### Assigned task:
Start at the first line of the material. Repeat each line exactly through the one containing "def cfgDef (k", then stop.

### Data under study:
↓

-- ==== Sys2Proof/Machine/CfgSpace.lean ====
section
/-!
DEFINITION. Configuration space, the component registers of BAR2/3, and the MSI-X tables of BAR4/5
(14_host_port_and_management R311, R313 to R324, 10_pilot_and_power R229), and the command REGISTER_WRITE, which reaches
them and the register pages. The manual names the capabilities and what they report; where each stands, and the places of
its fields, follow PCI Express and CXL (log 114).
-/
namespace Sys2Proof.Machine

/-! ## Fields of a space -/

/-- The bit of a space at which bit `lo` of the register at offset `o` stands. -/
def bitPos (o lo : Nat) : Nat := 8 * o + lo

/-- The pseudo-function under which the fields of BAR2/3 are kept. -/
def barKey : Nat := 64

/-- A writable field that nothing else holds, by function and bit. Max_Read_Request_Size is 512 bytes and the system page
4 KiB at reset, as PCI Express has it. -/
def cfgDef (k : Nat) : Nat :=
  if k % 2 ^ 16 = bitPos 0x48 12 then 2 else if k % 2 ^ 16 = bitPos 0x178 0 then 1 else 0
def cfgGet (s : State) (fn pos : Nat) : Nat := tblGet cfgDef s.hp.cfg (2 ^ 16 * fn + pos)
def cfgSet (fn pos v : Nat) (s : State) : State :=
  { s with hp := { s.hp with cfg := tblSet cfgDef s.hp.cfg (2 ^ 16 * fn + pos) v } }

/-- Short forms: a field that reports, one of a class, one that is kept as written. -/
def cro (o lo w v : Nat) : Field := ⟨bitPos o lo, w, .ro, v⟩
def cfl (c : Cls) (o lo w v : Nat) : Field := ⟨bitPos o lo, w, c, v⟩
def kept (s : State) (fn o lo w : Nat) : Field := ⟨bitPos o lo, w, .rw, cfgGet s fn (bitPos o lo)⟩

/-- The header of an extended capability: identifier, version 1, next. -/
def extCap (o id next : Nat) : List Field := [cro o 0 16 id, cro o 16 4 1, cro o 20 12 next]

/-- The MSI-X vectors of a function (Table 14-5). -/
def vectorCount (fn : Nat) : Nat := if fn = 0 then 3 else 2

/-! ## Configuration space -/

/-- Header of type 0: identities (R315), Command, the BARs of the PF (R317). -/
def headerFields (s : State) (fn : Nat) : List Field :=
  let dev := if fn = 0 then 0xB040 else 0xB041
  [cro 0x00 0 16 0x1F3C, cro 0x02 0 16 dev, kept s fn 0x04 1 1, cfl .rw 0x04 2 1 (b2n (s.hp.master.contains fn)),
    cro 0x06 4 1 1, cro 0x08 0 8 0xA1, cro 0x09 0 24 0x120000, cro 0x2C 0 16 0x1F3C, cro 0x2E 0 16 dev, cro 0x34 0 8 0x40]
    ++ (if fn = 0 then
          [cro 0x10 0 4 4, kept s fn 0x10 28 4, kept s fn 0x14 0 32, cro 0x18 0 4 4, kept s fn 0x18 16 16, kept s fn 0x1C 0 32,
            cro 0x20 0 4 4, kept s fn 0x20 13 19, kept s fn 0x24 0 32]
        else [])

/-- PCI Express (Endpoint; 512-byte payloads, Function Level Reset, 10-bit tags, Completion Timeout ranges A to D and no
disable, R315, R322), Power Management (D0 and D3hot), MSI-X. -/
def baseCaps (s : State) (fn : Nat) : List Field :=
  [cro 0x40 0 8 0x10, cro 0x41 0 8 0x80, cro 0x42 0 4 2, cro 0x44 0 3 2, cro 0x44 5 1 1, cro 0x44 28 1 1,
    kept s fn 0x48 5 3, kept s fn 0x48 12 3, cfl .wo 0x48 15 1 0,
    cro 0x64 0 4 0xF, cro 0x64 4 1 0, cro 0x64 16 1 1, cro 0x64 17 1 1, kept s fn 0x68 0 4, cro 0x68 4 1 0, kept s fn 0x68 12 1]
    ++ [cro 0x80 0 8 1, cro 0x81 0 8 0x90, cro 0x82 0 3 3, cro 0x82 9 2 0, cfl .rw 0x84 0 2 (if s.hp.d3.contains fn then 3 else 0), cro 0x84 3 1 1]
    ++ [cro 0x90 0 8 0x11, cro 0x91 0 8 0, cro 0x92 0 11 (vectorCount fn - 1), cfl .rw 0x92 14 1 (b2n (s.hp.msixMask.contains fn)),
      cfl .rw 0x92 15 1 (b2n (s.hp.msixOn.contains fn)), cro 0x94 0 3 4, cro 0x98 0 3 4, cro 0x98 3 29 (0x800 / 8)]

/-- AER and ARI of every function, ATS with a queue of 32 (coded 0) and translations of 4 KiB (R321). AER's status is the
PF's. -/
def commonExt (s : State) (fn : Nat) : List Field :=
  extCap 0x100 0x0001 0x148
    ++ [cfl .w1c 0x104 4 1 (b2n (fn == 0 && s.hp.aerUncorr)), kept s fn 0x108 0 32, kept s fn 0x10C 0 32,
      cfl .w1c 0x110 0 1 (b2n (fn == 0 && s.hp.aerCorr)), kept s fn 0x114 0 32]
    ++ extCap 0x148 0x000E (if fn = 0 then 0x158 else 0x1A0)
    ++ extCap 0x1A0 0x000F (if fn = 0 then 0x1A8 else 0) ++ [cro 0x1A4 0 5 0, cro 0x1A6 0 5 0, kept s fn 0x1A6 15 1]

/-- SR-IOV (R318), PASID of 20 bits (R320), PTM as a Requester with a granularity of 20 ns (R229), DOE with its Abort, GO
and write mailbox (Table 14-4). -/
def pfExt (s : State) : List Field :=
  extCap 0x158 0x0010 0x198
    ++ [cfl .rw 0x160 0 1 (b2n s.hp.vfOn), kept s 0 0x160 3 1, kept s 0 0x160 4 1, cro 0x164 0 16 63, cro 0x166 0 16 63,
      cfl .rw 0x168 0 16 s.hp.vfWant, cro 0x16C 0 16 1, cro 0x16E 0 16 1, cro 0x172 0 16 0xB041, cro 0x174 0 32 0x1F, kept s 0 0x178 0 32,
      cro 0x17C 0 4 4, kept s 0 0x17C 16 16, kept s 0 0x180 0 32, cro 0x18C 0 4 4, kept s 0 0x18C 13 19, kept s 0 0x190 0 32]
    ++ extCap 0x198 0x001B 0x1A0 ++ [cro 0x19C 1 1 0, cro 0x19C 2 1 0, cro 0x19C 8 5 20, kept s 0 0x19E 0 1]
    ++ extCap 0x1A8 0x001F 0x1C0 ++ [cro 0x1AC 0 1 1, cro 0x1AC 1 1 0, cro 0x1AC 8 8 20, kept s 0 0x1B0 0 1]
    ++ extCap 0x1C0 0x002E 0x200 ++ [cfl .wo 0x1C8 0 1 0, cfl .wo 0x1C8 31 1 0, cfl .rw 0x1D0 0 32 0]

/-- HBM training of bring-up has ended (R314). -/
def memActive (s : State) : Bool := s.pi.phase == .ready

/-- The DVSECs: CXL Device (R311, R314), Flex Bus Port, Register Locator. -/
def dvsecs (s : State) : List Field :=
  extCap 0x200 0x0023 0x240
    ++ [cro 0x204 0 16 0x1E98, cro 0x208 0 16 0, cro 0x20A 0 1 1, cro 0x20A 1 1 1, cro 0x20A 2 1 1, cro 0x20A 4 2 1, cro 0x20A 14 1 0,
      kept s 0 0x20C 0 1, kept s 0 0x20C 2 1, cro 0x216 0 4 2, cro 0x216 8 8 4,
      cro 0x218 0 32 (hbmCap s / 2 ^ 32), cro 0x21C 0 1 1, cro 0x21C 1 1 (b2n (memActive s)), cro 0x21C 2 3 0,
      cro 0x21C 28 4 (hbmCap s / 2 ^ 28)]
    ++ extCap 0x240 0x0023 0x270 ++ [cro 0x244 0 16 0x1E98, cro 0x248 0 16 7]
    ++ extCap 0x270 0x0023 0 ++ [cro 0x274 0 16 0x1E98, cro 0x278 0 16 8, cro 0x27C 0 3 2, cro 0x27C 8 8 1]

/-- The configuration space of a function. -/
def cfgFields (s : State) (fn : Nat) : List Field :=
  headerFields s fn ++ baseCaps s fn ++ commonExt s fn ++ (if fn = 0 then pfExt s ++ dvsecs s else [])

/-! ## BAR2/3 and BAR4/5 -/

/-- The component registers: RAS and HDM decoder 0 (R313, R324). -/
def componentFields (s : State) : List Field :=
  [cfl .w1c 0x1100 14 1 (b2n s.hp.rasUncorr), cro 0x1200 0 4 0, kept s barKey 0x1204 1 1,
    kept s barKey 0x1210 28 4, kept s barKey 0x1214 0 32, kept s barKey 0x1218 28 4, kept s barKey 0x121C 0 32,
    kept s barKey 0x1224 28 4, kept s barKey 0x1228 0 32,
    kept s barKey 0x1220 4 4, kept s barKey 0x1220 8 1, cfl .rw 0x1220 9 1 (b2n (s.ba.hdmCommitted || s.ba.hdmWait || s.ba.hdmError)),
    cro 0x1220 10 1 (b2n s.ba.hdmCommitted), cro 0x1220 11 1 (b2n s.ba.hdmError)]

/-- The MSI-X table and the PBA of a function. -/
def tableFields (s : State) (fn : Nat) : List Field :=
  (List.range (vectorCount fn)).flatMap fun v =>
    let x := getVector s fn v
    [cfl .rw (16 * v) 2 30 (x.addr.toNat / 4 % 2 ^ 30), cfl .rw (16 * v + 4) 0 32 (x.addr.toNat / 2 ^ 32), cfl .rw (16 * v + 8) 0 32 x.data.toNat,
      cfl .rw (16 * v + 12) 0 1 (b2n x.masked), cro 0x800 v 1 (b2n x.waits)]

/-! ## Reads -/

/-- The `n` bytes at offset `o` of a space. -/
def spaceBytes (fs : List Field) (o n : Nat) : List Byte := natLe n (bitField (fieldsValue fs) (8 * o) (8 * n))

/-- A function that exists while the link is up (R309, R318). -/
def fnThere (s : State) (fn : Nat) : Bool := s.hp.up && decide (fn ≤ s.hp.numVfs)

/-- What the host reads in configuration space, in BAR2/3 and in BAR4/5. -/
def readCfg (s : State) (fn o n : Nat) : List Byte := spaceBytes (if fnThere s fn then cfgFields s fn else []) o n
def readComponent (s : State) (o n : Nat) : List Byte := spaceBytes (if fnThere s 0 then componentFields s else []) o n
def readMsixTable (s : State) (fn o n : Nat) : List Byte := spaceBytes (if fnThere s fn then tableFields s fn else []) o n

/-! ## Writes -/

/-- A function is put in a list, or taken out. -/
def member (b : Bool) (fn : Nat) (l : List Nat) : List Nat := if b then (if l.contains fn then l else fn :: l) else l.filter (· ≠ fn)

/-- Vectors that waited in the PBA fire where nothing masks them any more. -/
def flushVectors (fn : Nat) (s : State) : State :=
  (List.range (vectorCount fn)).foldl (fun t v =>
    if (getVector t fn v).waits then msix fn v (modVector fn v (fun x => { x with waits := false }) t) else t) s

/-- The number of VFs follows VF Enable and NumVFs; a NumVFs above TotalVFs changes nothing. -/
def settleVfs (s : State) : State :=
  let n := if s.hp.vfOn then s.hp.vfWant else 0
  if 63 < n then s else setVfs n s

/-- A Function Level Reset that Device Control starts. -/
def startFlr (fn : Nat) (s : State) : State := if fn = 0 then startWarm 1 (resetConfig false s) else flrVf fn s

/-- The SPDM request that a message spells (DSP0274): version, code, two parameters, body. -/
def spdmRequest (m : List Byte) : MgmtMsg :=
  let code := leAt m 1 1
  if code = 0x84 ∨ code = 0xE1 ∨ code = 0xE3 then .spdmNegotiation true
  else if code = 0x82 then .certificate true (leAt m 2 1 % 16) (leAt m 4 2) (leAt m 6 2)
  else if code = 0x83 ∧ leAt m 2 1 = 0 then .challenge true ((m.drop 4).take 32)
  else if code = 0xE0 then .measurements true (leAt m 3 1) ((m.drop 4).take 32)
  else .spdmOther true

/-- The tile takes a data object: its vendor and type, its length in dwords, its body. CXL's table access asks for the
CDAT, and CMA carries SPDM to CH0's agent; any other object is dropped. -/
def takeObject (o : List Byte) (s : State) : State :=
  if o.length < 8 ∨ 4 * (leAt o 4 4 % 2 ^ 18) ≠ o.length then s
  else if leAt o 0 2 = 0x1E98 ∧ leAt o 2 1 = 2 then sendCdat s
  else if leAt o 0 2 = 1 ∧ leAt o 2 1 = 1 then receive (spdmRequest (o.drop 8)) s
  else s

/-- Sets what the DOE mailbox holds. -/
def putDoe (o : List Byte) (s : State) : State := { s with hp := { s.hp with doe := o } }

/-- A write reaches a field of configuration space. D1 and D2 are not supported: a write of them leaves the power state. -/
def putCfg (fn pos v : Nat) (s : State) : State :=
  let hp := s.hp
  if pos = bitPos 0x04 2 then { s with hp := { hp with master := member (v == 1) fn hp.master } }
  else if pos = bitPos 0x48 15 then startFlr fn s
  else if pos = bitPos 0x84 0 then (if v = 1 ∨ v = 2 then s else { s with hp := { hp with d3 := member (v == 3) fn hp.d3 } })
  else if pos = bitPos 0x92 14 then flushVectors fn { s with hp := { hp with msixMask := member (v == 1) fn hp.msixMask } }
  else if pos = bitPos 0x92 15 then flushVectors fn { s with hp := { hp with msixOn := member (v == 1) fn hp.msixOn } }
  else if pos = bitPos 0x104 4 then { s with hp := { hp with aerUncorr := hp.aerUncorr && fn != 0 } }
  else if pos = bitPos 0x110 0 then { s with hp := { hp with aerCorr := hp.aerCorr && fn != 0 } }
  else if pos = bitPos 0x160 0 then settleVfs { s with hp := { hp with vfOn := v == 1 } }
  else if pos = bitPos 0x168 0 then settleVfs { s with hp := { hp with vfWant := v } }
  else if pos = bitPos 0x1C8 0 then putDoe [] s
  else if pos = bitPos 0x1C8 31 then takeObject hp.doe (putDoe [] s)
  else if pos = bitPos 0x1D0 0 then putDoe (hp.doe ++ natLe 4 v) s
  else cfgSet fn pos v s

/-- The fields of decoder 0 as written: base, size, DPA Skip. -/
def decoderField (s : State) (o : Nat) : Nat := 2 ^ 28 * cfgGet s barKey (bitPos o 28) + 2 ^ 32 * cfgGet s barKey (bitPos (o + 4) 0)

/-- Commit is written: 1 commits decoder 0 as its fields stand, 0 ends the commit (R313). -/
def writeCommit (v : Nat) (s : State) : State :=
  if v = 1 then
    (if s.ba.hdmCommitted ∨ s.ba.hdmWait then s
     else commitHdm (decoderField s 0x1210) (decoderField s 0x1218) (2 ^ cfgGet s barKey (bitPos 0x1220 4)) (decoderField s 0x1224)
      (cfgGet s barKey (bitPos 0x1220 8) == 1) s)
  else uncommitHdm { s with ba := { s.ba with hdmError := false } }

/-- A write reaches a field of the component registers. The fields of a decoder that is committed and locked stay. -/
def putComponent (pos v : Nat) (s : State) : State :=
  if pos = bitPos 0x1100 14 then { s with hp := { s.hp with rasUncorr := false } }
  else if hdmLocked s ∧ bitPos 0x1210 0 ≤ pos then s
  else if pos = bitPos 0x1220 9 then writeCommit v s
  else cfgSet barKey pos v s

/-- A write reaches a field of an MSI-X table. -/
def putVector (fn pos v : Nat) (s : State) : State :=
  let k := pos / 128
  let at_ := pos % 128
  if at_ = 2 then modVector fn k (fun x => { x with addr := bv 64 (x.addr.toNat / 2 ^ 32 * 2 ^ 32 + 4 * v) }) s
  else if at_ = 32 then modVector fn k (fun x => { x with addr := bv 64 (x.addr.toNat % 2 ^ 32 + 2 ^ 32 * v) }) s
  else if at_ = 64 then modVector fn k (fun x => { x with data := bv 32 v }) s
  else flushVectors fn (modVector fn k (fun x => { x with masked := v == 1 }) s)

/-- A write of `size` bytes at offset `o` of a space: each field that it covers whole takes its part. -/
def spaceWrite (fs : List Field) (put : Nat → Nat → State → State) (o size v : Nat) (s : State) : State :=
  (fs.filter fun f => decide (8 * o ≤ f.lo) && decide (f.lo + f.w ≤ 8 * (o + size))).foldl (fun t f =>
    let x := bitField v (f.lo - 8 * o) f.w
    match f.cls with
    | .rw => put f.lo x t
    | .w1c | .wo => if x = 0 then t else put f.lo x t
    | _ => t) s

/-- Configuration accesses have 1, 2 or 4 bytes, naturally aligned; those of BAR2/3 and BAR4/5 have 4 or 8. -/
def cfgSized (o size : Nat) : Bool := (size == 1 || size == 2 || size == 4) && o % size == 0

/-- REGISTER_WRITE (R350 to R359, R238, R315 to R320): an access by a core, or by the host through a BAR or in configuration
space. -/
def execRegisterWrite (a : Agent) (addr size : Nat) (v : BitVec 64) (s : State) : Res :=
  .next (
    match a with
    | .pf => if addr + size ≤ 2 ^ 28 then writeAt a (busAddr a addr) size v s else s
    | .vf _ => if addr + size ≤ 0x10000 then writeAt a (busAddr a addr) size v s else s
    | .core _ => writeAt a addr size v s
    | .coreRead c => coreLoad c addr size s
    | .cfg fn => if fnThere s fn && cfgSized addr size then spaceWrite (cfgFields s fn) (putCfg fn) addr size v.toNat s else s
    | .bar2 => if fnThere s 0 && pageWrite addr size then spaceWrite (componentFields s) putComponent addr size v.toNat s else s
    | .bar4 fn => if fnThere s fn && pageWrite addr size then spaceWrite (tableFields s fn) (putVector fn) addr size v.toNat s else s)

end Sys2Proof.Machine
end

↑

### Answer to the exercise:
-- ==== Sys2Proof/Machine/CfgSpace.lean ====
section
/-!
DEFINITION. Configuration space, the component registers of BAR2/3, and the MSI-X tables of BAR4/5
(14_host_port_and_management R311, R313 to R324, 10_pilot_and_power R229), and the command REGISTER_WRITE, which reaches
them and the register pages. The manual names the capabilities and what they report; where each stands, and the places of
its fields, follow PCI Express and CXL (log 114).
-/
namespace Sys2Proof.Machine

/-! ## Fields of a space -/

/-- The bit of a space at which bit `lo` of the register at offset `o` stands. -/
def bitPos (o lo : Nat) : Nat := 8 * o + lo

/-- The pseudo-function under which the fields of BAR2/3 are kept. -/
def barKey : Nat := 64

/-- A writable field that nothing else holds, by function and bit. Max_Read_Request_Size is 512 bytes and the system page
4 KiB at reset, as PCI Express has it. -/
def cfgDef (k : Nat) : Nat :=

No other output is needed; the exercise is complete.